◆ **Problem**: Retype the records below from their first line through the line containing "(useCounters s tm cs).sys", and include nothing else.

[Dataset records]
*** Block opens ***
-- ==== Sys2Proof/Laws/Words.lean ====
section
/-! SUPPORT. What issuing one word does: the context it sees, the two ways it ends, and what the end of a word, the commit of a run and a
word trap leave. -/

namespace Sys2Proof.Machine

/-- What a word sees is the unit at issue, its group and its run. -/
theorem wordCtx_some {h : Head} {s : State} {c : Ctx} (e : wordCtx h s = some c) :
    s.ctl.cur = some c.k ∧ s.group c.k = some c.g ∧ c.g.run = some c.r ∧ c.r.closed = false ∧ c.pc = c.r.pc ∧
      c.act = c.r.gang &&& guardMask c.g h := by
  simp only [wordCtx] at e
  split at e
  · cases e
  · next k hk =>
    split at e
    · cases e
    · next g hg =>
      split at e
      · cases e
      · next r hr =>
        split at e
        · cases e
        · next hc => cases e; simp_all

/-- A word that acts moves on. -/
theorem issueCounted_ok {h : Head} {s s1 : State} {c : Ctx} {n : Ctx → Nat × Nat} {f : Ctx → State → Except Trap State}
    (e : wordCtx h s = some c) (hf : f c s = .ok s1) :
    issueCounted h n f s = .next (wordDone s1 c.k h.last (n c).1 (n c).2) := by
  obtain ⟨h1, h2, h3, h4, h5, h6⟩ := wordCtx_some e
  have hc : (⟨c.k, c.g, c.r, c.r.pc, c.r.gang &&& guardMask c.g h⟩ : Ctx) = c := by
    obtain ⟨k, g, r, pc, act⟩ := c; simp_all
  simp only [issueCounted, h1, h2, h3, h4, Bool.false_eq_true, if_false, hc, hf]

/-- A word that traps ends its run. -/
theorem issueCounted_error {h : Head} {s : State} {c : Ctx} {n : Ctx → Nat × Nat} {f : Ctx → State → Except Trap State} {t : Trap}
    (e : wordCtx h s = some c) (hf : f c s = .error t) : issueCounted h n f s = .next (wordTrap s c.k t) := by
  obtain ⟨h1, h2, h3, h4, h5, h6⟩ := wordCtx_some e
  have hc : (⟨c.k, c.g, c.r, c.r.pc, c.r.gang &&& guardMask c.g h⟩ : Ctx) = c := by
    obtain ⟨k, g, r, pc, act⟩ := c; simp_all
  simp only [issueCounted, h1, h2, h3, h4, Bool.false_eq_true, if_false, hc, hf]

/-! ## Commit, end and trap -/

/-- A commit touches the counters that grids have used and the increments of a core, and nothing else. -/
theorem useCounters_fields (s : State) (tm : Nat) (cs : List Nat) :
    (useCounters s tm cs).sys = s.sys ∧ (useCounters s tm cs).adm = s.adm ∧ (useCounters s tm cs).mem = s.mem ∧
    (useCounters s tm cs).fly = s.fly ∧ (useCounters s tm cs).ctl = s.ctl ∧ (useCounters s tm cs).core = s.core ∧
    (useCounters s tm cs).work.groups = s.work.groups ∧ (useCounters s tm cs).work.teams = s.work.teams := by
  simp only [useCounters]
  split <;> simp

/-- A grid but for the counters it has used. -/
theorem useCounters_grid (s : State) (tm : Nat) (cs : List Nat) (n : Nat) :
    ((useCounters s tm cs).grid n).map (fun g => { g with used := [] }) = (s.grid n).map fun g => { g with used := [] } := by
  simp only [useCounters]
  split
  · rfl
  · next t _ =>
    simp only [State.grid, State.modGrid_work_grids]
    by_cases h : n = t.grid
    · subst h; simp [Option.map_map, Function.comp_def]
    · rw [tget_tmod_ne _ _ h]

/-- What a commit leaves. -/
theorem commitCounts_fields (s : State) (k : Nat) :
    (commitCounts s k).sys = s.sys ∧ (commitCounts s k).adm = s.adm ∧ (commitCounts s k).mem = s.mem ∧
    (commitCounts s k).fly = s.fly ∧ (commitCounts s k).ctl = s.ctl ∧
    (commitCounts s k).work.groups = s.work.groups ∧ (commitCounts s k).work.teams = s.work.teams ∧
    (commitCounts s k).core.rows = s.core.rows ∧ (commitCounts s k).core.rowTags = s.core.rowTags ∧
    (commitCounts s k).core.sregs = s.core.sregs ∧ (commitCounts s k).core.sram = s.core.sram ∧
    (commitCounts s k).core.sramTags = s.core.sramTags := by
  simp only [commitCounts]
  split
  · simp
  · next g _ =>
    split
    · simp
    · next r _ =>
      obtain ⟨a, b, d, e, f, i, j, l⟩ := useCounters_fields s g.team (r.counts.map (·.1))
      simp [a, b, d, e, f, i, j, l]

/-- Grids but for the counters they have used, after a commit. -/
theorem commitCounts_grid (s : State) (k n : Nat) :
    ((commitCounts s k).grid n).map (fun g => { g with used := [] }) = (s.grid n).map fun g => { g with used := [] } := by
  simp only [commitCounts]
  split
  · rfl
  · next g _ =>
    split
    · rfl
    · next r _ => exact useCounters_grid s g.team (r.counts.map (·.1)) n

/-- Cores but for the increments not yet sent, after a commit. -/
theorem commitCounts_core (s : State) (k n : Nat) :
    { (commitCounts s k).coreAt n with incs := [] } = { s.coreAt n with incs := [] } := by
  simp only [commitCounts]
  split
  · rfl
  · next g _ =>
    split
    · rfl
    next r _ =>
      have hc := (useCounters_fields s g.team (r.counts.map (·.1))).2.2.2.2.2.1
      simp only [State.coreAt, State.modCore_core_cores]
      by_cases h : n = s.coreOf g
      · subst h; simp [hc]
      · rw [tget_tset_ne _ _ h, hc]

/-- A run after a word of it has issued. -/
def Run.after (r : Run) (cls n : Nat) : Run :=
  { r with pc := r.pc + 8, words := r.words.tail, issued := r.issued + 1,
           counts := if n = 0 then r.counts else tset r.counts cls ((tget r.counts cls).getD 0 + n) }

/-- A run once it is over. -/
def Run.over (r : Run) : Run := { r with closed := true, succ := if r.trap.isSome then [] else r.succ ++ fallThrough r }

/-- A group after a word of its run has issued. -/
def Group.after (g : Group) (last : Bool) (cls n : Nat) : Group :=
  { g with paths := g.paths.map fun p => { p with timer := p.timer + 1 },
           st := if last && g.st == .issuing then .results else g.st,
           run := g.run.map fun r => if last then (r.after cls n).over else r.after cls n }

/-- A group whose run a word trap has ended. -/
def Group.trapped (g : Group) (t : Trap) : Group :=
  { g with st := if g.st = .issuing then .results else g.st, paths := g.paths.map fun p => { p with timer := p.timer + 1 },
           run := g.run.map fun r => ({ r with trap := some t } : Run).over }

/-- The group of a word that has issued. -/
theorem wordDone_group (s : State) (k : Nat) (last : Bool) (cls n : Nat) :
    (wordDone s k last cls n).group k = (s.group k).map fun g => g.after last cls n := by
  cases last
  · simp [wordDone, State.group, Group.after, Run.after]
  · simp only [wordDone, if_true, closeRun, State.group, State.modGroup_work_groups, tget_tmod_same,
      (commitCounts_fields _ _).2.2.2.2.2.1, Option.map_map]
    congr 1
    funext g
    simp only [Function.comp, Group.after, Run.after, Run.over, Option.map_map]
    cases hs : g.st <;> simp [Function.comp_def] <;> rfl

/-- Every other group. -/
theorem wordDone_group_ne (s : State) {k j : Nat} (last : Bool) (cls n : Nat) (h : j ≠ k) :
    (wordDone s k last cls n).group j = s.group j := by
  cases last
  · simp [wordDone, State.group, tget_tmod_ne _ _ h]
  · simp [wordDone, closeRun, State.group, (commitCounts_fields _ _).2.2.2.2.2.1, tget_tmod_ne _ _ h]

/-- What the end of a word leaves outside its group. -/
theorem wordDone_fields (s : State) (k : Nat) (last : Bool) (cls n : Nat) :
    (wordDone s k last cls n).sys = s.sys ∧ (wordDone s k last cls n).adm = s.adm ∧ (wordDone s k last cls n).mem = s.mem ∧
    (wordDone s k last cls n).fly = s.fly ∧ (wordDone s k last cls n).ctl = s.ctl ∧
    (wordDone s k last cls n).work.teams = s.work.teams ∧
    (wordDone s k last cls n).core.rows = s.core.rows ∧ (wordDone s k last cls n).core.rowTags = s.core.rowTags ∧
    (wordDone s k last cls n).core.sregs = s.core.sregs ∧ (wordDone s k last cls n).core.sram = s.core.sram ∧
    (wordDone s k last cls n).core.sramTags = s.core.sramTags := by
  cases last
  · simp [wordDone]
  · have h := commitCounts_fields (s.modGroup k fun g =>
      { g with paths := g.paths.map fun p => { p with timer := p.timer + 1 },
               run := g.run.map fun r =>
                 { r with pc := r.pc + 8, words := r.words.tail, issued := r.issued + 1,
                          counts := if n = 0 then r.counts else tset r.counts cls ((tget r.counts cls).getD 0 + n) } }) k
    simp [wordDone, closeRun, h]

/-- Grids but for the counters they have used, after a word. -/
theorem wordDone_grid (s : State) (k : Nat) (last : Bool) (cls n m : Nat) :
    ((wordDone s k last cls n).grid m).map (fun g => { g with used := [] }) = (s.grid m).map fun g => { g with used := [] } := by
  cases last
  · rfl
  · exact commitCounts_grid _ k m

/-- Cores but for the increments not yet sent, after a word. -/
theorem wordDone_core (s : State) (k : Nat) (last : Bool) (cls n m : Nat) :
    { (wordDone s k last cls n).coreAt m with incs := [] } = { s.coreAt m with incs := [] } := by
  cases last
  · rfl
  · exact commitCounts_core _ k m

/-- The state in which a word trap has counted the word and noted itself in the run, before the run closes. -/
abbrev noted (x : State) (k : Nat) (t : Trap) : State :=
  x.modGroup k fun g =>
    { g with paths := g.paths.map fun p => { p with timer := p.timer + 1 }, run := g.run.map fun r => { r with trap := some t } }

/-- The state in which a word trap closes the run: the fault log may have taken a DOMAIN fault. -/
theorem wordTrap_group (s : State) (k : Nat) (t : Trap) : (wordTrap s k t).group k = (s.group k).map fun g => g.trapped t := by
  have key : ∀ x : State, x.work.groups = s.work.groups →
      (closeRun (noted x k t) k).group k = (s.group k).map fun g => g.trapped t := by
    intro x hx
    simp only [closeRun, State.group, State.modGroup_work_groups, tget_tmod_same, (commitCounts_fields _ _).2.2.2.2.2.1,
      hx, Option.map_map]
    congr 1
    funext g
    simp only [Function.comp, Group.trapped, Run.over, Option.map_map]
    cases hs : g.st <;> simp [Function.comp_def] <;> rfl
  simp only [wordTrap]
  split
  · split
    · exact key _ rfl
    · exact key _ rfl
  · exact key _ rfl

/-- Every other group, after a word trap. -/
theorem wordTrap_group_ne (s : State) {k j : Nat} (t : Trap) (h : j ≠ k) : (wordTrap s k t).group j = s.group j := by
  have key : ∀ x : State, x.work.groups = s.work.groups →
      (closeRun (noted x k t) k).group j = s.group j := by
    intro x hx
    simp [closeRun, State.group, (commitCounts_fields _ _).2.2.2.2.2.1, tget_tmod_ne _ _ h, hx]
  simp only [wordTrap]
  split
  · split
    · exact key _ rfl
    · exact key _ rfl
  · exact key _ rfl

/-- What a word trap leaves outside its group and the fault logs. -/
theorem wordTrap_fields (s : State) (k : Nat) (t : Trap) :
    (wordTrap s k t).sys = s.sys ∧ (wordTrap s k t).adm.doms = s.adm.doms ∧ (wordTrap s k t).adm.queues = s.adm.queues ∧
    (wordTrap s k t).mem = s.mem ∧ (wordTrap s k t).fly = s.fly ∧ (wordTrap s k t).ctl = s.ctl ∧
    (wordTrap s k t).work.teams = s.work.teams ∧
    (wordTrap s k t).core.rows = s.core.rows ∧ (wordTrap s k t).core.rowTags = s.core.rowTags ∧
    (wordTrap s k t).core.sregs = s.core.sregs ∧ (wordTrap s k t).core.sram = s.core.sram ∧
    (wordTrap s k t).core.sramTags = s.core.sramTags ∧ (∀ p, { (wordTrap s k t).part p with log := 0#64 } = { s.part p with log := 0#64 }) := by
  have key : ∀ x : State, x.core = s.core → x.sys = s.sys → x.mem = s.mem → x.fly = s.fly → x.ctl = s.ctl →
      x.work.teams = s.work.teams → x.adm.doms = s.adm.doms → x.adm.queues = s.adm.queues →
      (∀ p, { x.part p with log := 0#64 } = { s.part p with log := 0#64 }) →
      let y := closeRun (noted x k t) k
      y.sys = s.sys ∧ y.adm.doms = s.adm.doms ∧ y.adm.queues = s.adm.queues ∧ y.mem = s.mem ∧ y.fly = s.fly ∧ y.ctl = s.ctl ∧
      y.work.teams = s.work.teams ∧ y.core.rows = s.core.rows ∧ y.core.rowTags = s.core.rowTags ∧ y.core.sregs = s.core.sregs ∧
      y.core.sram = s.core.sram ∧ y.core.sramTags = s.core.sramTags ∧ ∀ p, { y.part p with log := 0#64 } = { s.part p with log := 0#64 } := by
    intro x h1 h2 h3 h4 h5 h6 h7 h8 h9
    have h := commitCounts_fields (noted x k t) k
    refine ⟨?_, ?_, ?_, ?_, ?_, ?_, ?_, ?_, ?_, ?_, ?_, ?_, ?_⟩
    case refine_13 =>
      intro p
      have e : (closeRun (noted x k t) k).adm = x.adm := by simp [closeRun, h]
      have e2 : (closeRun (noted x k t) k).part p = x.part p := by simp only [State.part, e]
      simp only [e2]
      exact h9 p
    all_goals simp [closeRun, h, h1, h2, h3, h4, h5, h6, h7, h8]
  simp only [wordTrap]
  split
  · next g _ =>
    split
    · refine key _ rfl rfl rfl rfl rfl rfl rfl rfl ?_
      intro p
      simp only [logDomain, State.part, State.modPart_adm_parts]
      by_cases h : p = (s.dom (s.didOf g)).part
      · subst h; simp
      · rw [tget_tset_ne _ _ h]
    · exact key _ rfl rfl rfl rfl rfl rfl rfl rfl fun _ => rfl
  · exact key _ rfl rfl rfl rfl rfl rfl rfl rfl fun _ => rfl

/-- The commit of a run that a trap ends touches grids and cores as any commit. -/
theorem wordTrap_grid (s : State) (k : Nat) (t : Trap) (m : Nat) :
    ((wordTrap s k t).grid m).map (fun g => { g with used := [] }) = (s.grid m).map fun g => { g with used := [] } := by
  have key : ∀ x : State, x.work.grids = s.work.grids →
      ((closeRun (noted x k t) k).grid m).map (fun g => { g with used := [] }) =
        (s.grid m).map fun g => { g with used := [] } := by
    intro x hx
    have h := commitCounts_grid (noted x k t) k m
    simp only [closeRun, State.grid, State.modGroup_work_grids, hx] at h ⊢
    exact h
  simp only [wordTrap]
  split
  · split
    · exact key _ rfl
    · exact key _ rfl
  · exact key _ rfl

/-- Cores but for the increments not yet sent, after a word trap. -/
theorem wordTrap_core (s : State) (k : Nat) (t : Trap) (m : Nat) :
    { (wordTrap s k t).coreAt m with incs := [] } = { s.coreAt m with incs := [] } := by
  have key : ∀ x : State, x.core = s.core →
      { (closeRun (noted x k t) k).coreAt m with incs := [] } = { s.coreAt m with incs := [] } := by
    intro x hx
    have h := commitCounts_core (noted x k t) k m
    simp only [closeRun, State.coreAt, State.modGroup_core, hx] at h ⊢
    exact h
  simp only [wordTrap]
  split
  · split
    · exact key _ rfl
    · exact key _ rfl
  · exact key _ rfl

end Sys2Proof.Machine
end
*** Block closes ***
◆ **Solution for this task**:
-- ==== Sys2Proof/Laws/Words.lean ====
section
/-! SUPPORT. What issuing one word does: the context it sees, the two ways it ends, and what the end of a word, the commit of a run and a
word trap leave. -/

namespace Sys2Proof.Machine

/-- What a word sees is the unit at issue, its group and its run. -/
theorem wordCtx_some {h : Head} {s : State} {c : Ctx} (e : wordCtx h s = some c) :
    s.ctl.cur = some c.k ∧ s.group c.k = some c.g ∧ c.g.run = some c.r ∧ c.r.closed = false ∧ c.pc = c.r.pc ∧
      c.act = c.r.gang &&& guardMask c.g h := by
  simp only [wordCtx] at e
  split at e
  · cases e
  · next k hk =>
    split at e
    · cases e
    · next g hg =>
      split at e
      · cases e
      · next r hr =>
        split at e
        · cases e
        · next hc => cases e; simp_all

/-- A word that acts moves on. -/
theorem issueCounted_ok {h : Head} {s s1 : State} {c : Ctx} {n : Ctx → Nat × Nat} {f : Ctx → State → Except Trap State}
    (e : wordCtx h s = some c) (hf : f c s = .ok s1) :
    issueCounted h n f s = .next (wordDone s1 c.k h.last (n c).1 (n c).2) := by
  obtain ⟨h1, h2, h3, h4, h5, h6⟩ := wordCtx_some e
  have hc : (⟨c.k, c.g, c.r, c.r.pc, c.r.gang &&& guardMask c.g h⟩ : Ctx) = c := by
    obtain ⟨k, g, r, pc, act⟩ := c; simp_all
  simp only [issueCounted, h1, h2, h3, h4, Bool.false_eq_true, if_false, hc, hf]

/-- A word that traps ends its run. -/
theorem issueCounted_error {h : Head} {s : State} {c : Ctx} {n : Ctx → Nat × Nat} {f : Ctx → State → Except Trap State} {t : Trap}
    (e : wordCtx h s = some c) (hf : f c s = .error t) : issueCounted h n f s = .next (wordTrap s c.k t) := by
  obtain ⟨h1, h2, h3, h4, h5, h6⟩ := wordCtx_some e
  have hc : (⟨c.k, c.g, c.r, c.r.pc, c.r.gang &&& guardMask c.g h⟩ : Ctx) = c := by
    obtain ⟨k, g, r, pc, act⟩ := c; simp_all
  simp only [issueCounted, h1, h2, h3, h4, Bool.false_eq_true, if_false, hc, hf]

/-! ## Commit, end and trap -/

/-- A commit touches the counters that grids have used and the increments of a core, and nothing else. -/
theorem useCounters_fields (s : State) (tm : Nat) (cs : List Nat) :
    (useCounters s tm cs).sys = s.sys ∧ (useCounters s tm cs).adm = s.adm ∧ (useCounters s tm cs).mem = s.mem ∧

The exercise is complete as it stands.